The bootstrap resamples at policy level, preserving within-policy correlation. The conclusion is never automatic promotion. The library surfaces evidence; the pricing actuary and their sign-off authority decide. If you want an early signal before loss ratio data matures, frequency_test() runs a Poisson GLM comparison at 6-9 months.

The ENBP audit report

This is the output that compliance teams and SMF holders actually need. ENBPAuditReport.generate() produces a markdown report covering: total quotes by arm, ENBP compliance rate by arm, any breaches with policy-level detail, routing audit (with the hash methodology explained), and an attestation section for the SMF holder to sign.

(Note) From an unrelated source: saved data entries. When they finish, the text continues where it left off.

-- ==== Sys2Proof/Tests/Slice0.lean ====
section
/-! SUPPORT. The model's own tests: ill-formed terms the check refuses, decoding of words written out from
spec/30_encoding.md, single steps with the results of spec/95_test_vectors.md, and for every obligation that has
hypotheses a state and operands that meet them. -/

namespace Sys2Proof.Tests

open Sys2Proof Sys2Proof.Machine

/-! ### Well-formedness -/

/-- R76, R121: an inline literal is no destination. -/
theorem test_wf_inline_destination_refused :
    (Instr.set (.inline 1) (.reg .A)).wellFormed = false ∧
      (Instr.ifu (.inline 31) (.reg .A)).wellFormed = false ∧
      (Instr.unsupBasic 7 (.inline 0) (.reg .A)).wellFormed = false := by decide

/-- R76, R113: a next-word literal is a destination a word can name, an inline literal a source. -/
theorem test_wf_literals_accepted :
    (Instr.set (.lit 5) (.inline 31)).wellFormed = true ∧ (Instr.jsr (.inline 5)).wellFormed = true := by decide

/-! ### Decoding, from the words of R71, R72, R77 to R80: `aaaaaabbbbbooooo`, `aaaaaasssss00000` -/

theorem test_decode_move_and_arithmetic :
    decodeWords 0b0000010000000001 0 0 = .set (.reg .A) (.reg .B) ∧
    decodeWords 0b0000010000000010 0 0 = .add (.reg .A) (.reg .B) ∧
    decodeWords 0b0000010000000011 0 0 = .sub (.reg .A) (.reg .B) ∧
    decodeWords 0b0000010000000100 0 0 = .mul (.reg .A) (.reg .B) ∧
    decodeWords 0b0000010000000101 0 0 = .mli (.reg .A) (.reg .B) ∧
    decodeWords 0b0000010000000110 0 0 = .div (.reg .A) (.reg .B) ∧
    decodeWords 0b0000010000000111 0 0 = .dvi (.reg .A) (.reg .B) ∧
    decodeWords 0b0000010000001000 0 0 = .mod (.reg .A) (.reg .B) ∧
    decodeWords 0b0000010000001001 0 0 = .mdi (.reg .A) (.reg .B) := by decide

theorem test_decode_bitwise_and_shift :
    decodeWords 0b0000010000001010 0 0 = .and (.reg .A) (.reg .B) ∧
    decodeWords 0b0000010000001011 0 0 = .bor (.reg .A) (.reg .B) ∧
    decodeWords 0b0000010000001100 0 0 = .xor (.reg .A) (.reg .B) ∧
    decodeWords 0b1010000000001101 0 0 = .shr (.reg .A) (.inline 8) ∧
    decodeWords 0b0000010000001110 0 0 = .asr (.reg .A) (.reg .B) ∧
    decodeWords 0b0000010000001111 0 0 = .shl (.reg .A) (.reg .B) := by decide

theorem test_decode_conditionals :
    decodeWords 0b0000010000010000 0 0 = .ifb (.reg .A) (.reg .B) ∧
    decodeWords 0b0000010000010001 0 0 = .ifc (.reg .A) (.reg .B) ∧
    decodeWords 0b0000010000010010 0 0 = .ife (.reg .A) (.reg .B) ∧
    decodeWords 0b0000010000010011 0 0 = .ifn (.reg .A) (.reg .B) ∧
    decodeWords 0b0000010000010100 0 0 = .ifg (.reg .A) (.reg .B) ∧
    decodeWords 0b0000010000010101 0 0 = .ifa (.reg .A) (.reg .B) ∧
    decodeWords 0b0000010000010110 0 0 = .ifl (.reg .A) (.reg .B) ∧
    decodeWords 0b1111111111110111 9 0 = .ifu (.lit 9) (.inline 31) := by decide

theorem test_decode_special_and_unsupported :
    decodeWords 0b0001100000100000 0 0 = .jsr (.reg .I) ∧
    decodeWords 0b0111111111011000 0x1000 0x0020 = .unsupBasic 0 (.mem 0x1000) (.lit 0x0020) ∧
    decodeWords 0b0000000000011111 0 0 = .unsupBasic 7 (.reg .A) (.reg .A) ∧
    decodeWords 0b1000010000000000 0 0 = .unsupSpecial00 (.inline 1) ∧
    decodeWords 0b0000000001000000 0 0 = .unsupSpecial02 0 (.reg .A) ∧
    decodeWords 0b0000000001100000 0 0 = .unsupSpecial02 1 (.reg .A) ∧
    decodeWords 0b0000000011100000 0 0 = .unsupSpecial04 3 (.reg .A) ∧
    decodeWords 0b0000000100000000 0 0 = .unsupSpecial08 0 (.reg .A) ∧
    decodeWords 0b0000001111100000 0 0 = .unsupSpecial10 15 (.reg .A) := by decide

/-- R101 to R113: the modes, in position `a` and in position `b`; `b`'s extra word comes first (R74). -/
theorem test_decode_modes :
    decodeWords 0x2401 0 0 = .set (.reg .A) (.ind .B) ∧
    decodeWords 0x5AC1 0x2000 0x0010 = .set (.idx .I 0x2000) (.idx .I 0x0010) ∧
    decodeWords 0x6301 0 0 = .set .stack .stack ∧
    decodeWords 0x6461 0 0 = .set (.reg .X) .peek ∧
    decodeWords 0x6801 2 0 = .set (.reg .A) (.pick 2) ∧
    decodeWords 0x6F01 0 0 = .set .stack .sp ∧
    decodeWords 0x8783 0 0 = .sub .pc (.inline 1) ∧
    decodeWords 0x7402 0 0 = .add (.reg .A) .ex ∧
    decodeWords 0x7BC2 0x1000 0x1001 = .add (.mem 0x1000) (.mem 0x1001) ∧
    decodeWords 0x03E2 5 0 = .add (.lit 5) (.reg .A) := by decide

/-- 95 part 1 S7 and 3.1: the words of an instruction, and its bytes as the raw image holds them (R54, R241). -/
theorem test_encode :
    encode (.jsr (.reg .I)) = [0x1820] ∧
    encode (.set (.mem 0x1000) (.lit 0x0020)) = [0x7FC1, 0x1000, 0x0020] ∧
    encodeBytes (.set (.reg .A) (.lit 0x0030)) = [0x7C, 0x01, 0x00, 0x30] := by decide

/-- A byte list that ends inside an instruction is rejected by name. -/
theorem test_decode_truncated :
    decode [0x7C] = .error .noFirstWord ∧ decode [0x7C, 0x01, 0x00] = .error .missingExtraWord ∧
      decode [0x04, 0x02] = .ok (.add (.reg .A) (.reg .B), []) := ⟨rfl, rfl, rfl⟩

/-! ### Single steps: the results are those of spec/95_test_vectors.md -/

/-- The state a result goes on to. -/
def next? : Result → Option State
  | .next t => some t
  | .fault _ => none
  | .refused _ => none

/-- The reset state with words from address 0 on. -/
def loaded (ws : List Word) : State := { State.reset with mem := State.reset.mem.load 0x0000 ws }

/-- The presets of 95 part 2: A, B and `ex` = 0xAAAA, with the word at address 0. -/
def ab (w bv av : Word) : State := ((loaded [w]).setX .A bv |>.setX .B av).setEx 0xAAAA

/-- A, `ex`, `skip` and `pc` after one step. -/
def look (s : State) : Option (Word × Word × Bool × Word) :=
  (next? (step s)).map fun t => (t.x .A, t.ex, t.skip, t.pc)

from insurance_deploy import ENBPAuditReport

reporter = ENBPAuditReport(logger)
md = reporter.generate(
    experiment_name="motor_freq_v3_vs_v2",
    period_start="2026-01-01",
    period_end="2026-03-31",
    firm_name="Acme Insurance Ltd",
    smf_holder="J. Brown (SMF7)",
)

# In a Databricks notebook:
displayHTML(md)

# Or write to file for inclusion in governance packs:
with open("q1_2026_enbp_audit.md", "w") as f:
    f.write(md)

The report includes a section on routing methodology that reads: “Routing is deterministic: SHA-256(policy_id + experiment_name), last 8 hex characters modulo 100. Any routing decision can be recomputed independently from policy_id and experiment_name.” That sentence matters in a regulatory context. A routing methodology that an auditor cannot independently verify is a compliance liability.

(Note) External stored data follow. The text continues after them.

-- ==== Sys2Proof/WellFormed.lean ====
section
/-! DEFINITION. Which operands, table entries and tables are well formed (spec/30_encoding.md R64, R66;
spec/40_ring_buffer.md R84). -/

namespace Sys2Proof

/-- A query, a reply or an appended sequence has 1 to 5 bytes (R64, R66, R84). -/
def seqLenOk (q : ByteSeq) : Bool :=
  decide (Config.seqLenMin ≤ q.length) && decide (q.length ≤ Config.seqLenMax)

/-- An instruction's operands are within the ranges its rule gives: only RB.APPEND has an operand whose
type is wider than its rule (R84). -/
def Instr.wf : Instr → Bool
  | .rbAppend _ seq => seqLenOk seq
  | .rbCount _ => true
  | .rbFree _ => true
  | .rbPeek _ _ => true
  | .rbCommit _ => true
  | .rbAdv _ => true
  | .rbClear _ => true
  | .rxWait => true
  | .rxIdle => true
  | .rxStart => true
  | .rxData => true
  | .rxParity => true
  | .rxStop => true
  | .rxLatch _ => true
  | .txDrive => true
  | .txWait => true
  | .txIdle => true
  | .txStart => true
  | .txData => true
  | .txParity => true
  | .txStop => true
  | .cmGate => true
  | .cmScan => true
  | .cmCmp _ => true
  | .cmReply _ => true
  | .cmClear _ _ => true
  | .toArm => true
  | .toTick => true
  | .tick _ => true
  | .reset => true
  | .frame _ _ => true
  | .entryKnown => true

/-- A table entry is well formed (R64). -/
def QueryTableEntry.wf (e : QueryTableEntry) : Bool :=
  seqLenOk e.query && seqLenOk e.reply

/-- A table is well formed when every entry is; the empty table is admitted (R64, D14). -/
def tableWf (t : List QueryTableEntry) : Bool :=
  t.all QueryTableEntry.wf

end Sys2Proof
end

Querying the log in Polars

For ad hoc analysis, QuoteLogger.to_polars() returns any of the three tables as a Polars DataFrame:

quotes_df = logger.to_polars("quotes")
# shape: (19768, 11)
# columns: id, policy_id, experiment_name, arm, model_version,
#          quoted_price, enbp, renewal_flag, enbp_flag, exposure, timestamp

# Mean price by arm and renewal status
(
    quotes_df
    .group_by(["arm", "renewal_flag"])
    .agg(
        pl.col("quoted_price").mean().alias("mean_price"),
        pl.col("enbp_flag").mean().alias("enbp_compliance_rate"),
        pl.len().alias("n"),
    )
    .sort(["arm", "renewal_flag"])
)

What this does not replace

insurance-deploy is not a serving infrastructure. It does not run an HTTP endpoint. It does not manage Databricks job clusters or handle real-time scoring at scale. For those problems, the right tools are Databricks Model Serving, MLflow’s serving layer, or a FastAPI wrapper around your model.

It also does not calculate ENBP. The ICOBS 6B methodology for determining the Equivalent New Business Price for a specific customer on renewal is your pricing team’s responsibility. The library records and audits whatever value you pass in.

What it does is make the paper trail automatic. Every quote, every routing decision, every ENBP comparison is logged without any manual intervention. The audit report writes itself. The bootstrap test runs in ten seconds. The power analysis runs before the experiment starts. These are the parts that UK pricing teams typically either skip or build badly as ad hoc scripts that someone has to remember to run.

Installation

uv add insurance-deploy

Python 3.10 or later. No cloud dependencies. The SQLite database runs locally or on any shared filesystem that Databricks notebooks can write to - a mounted object storage path works fine for multi-notebook environments.

The source is at github.com/burning-cost/insurance-deploy.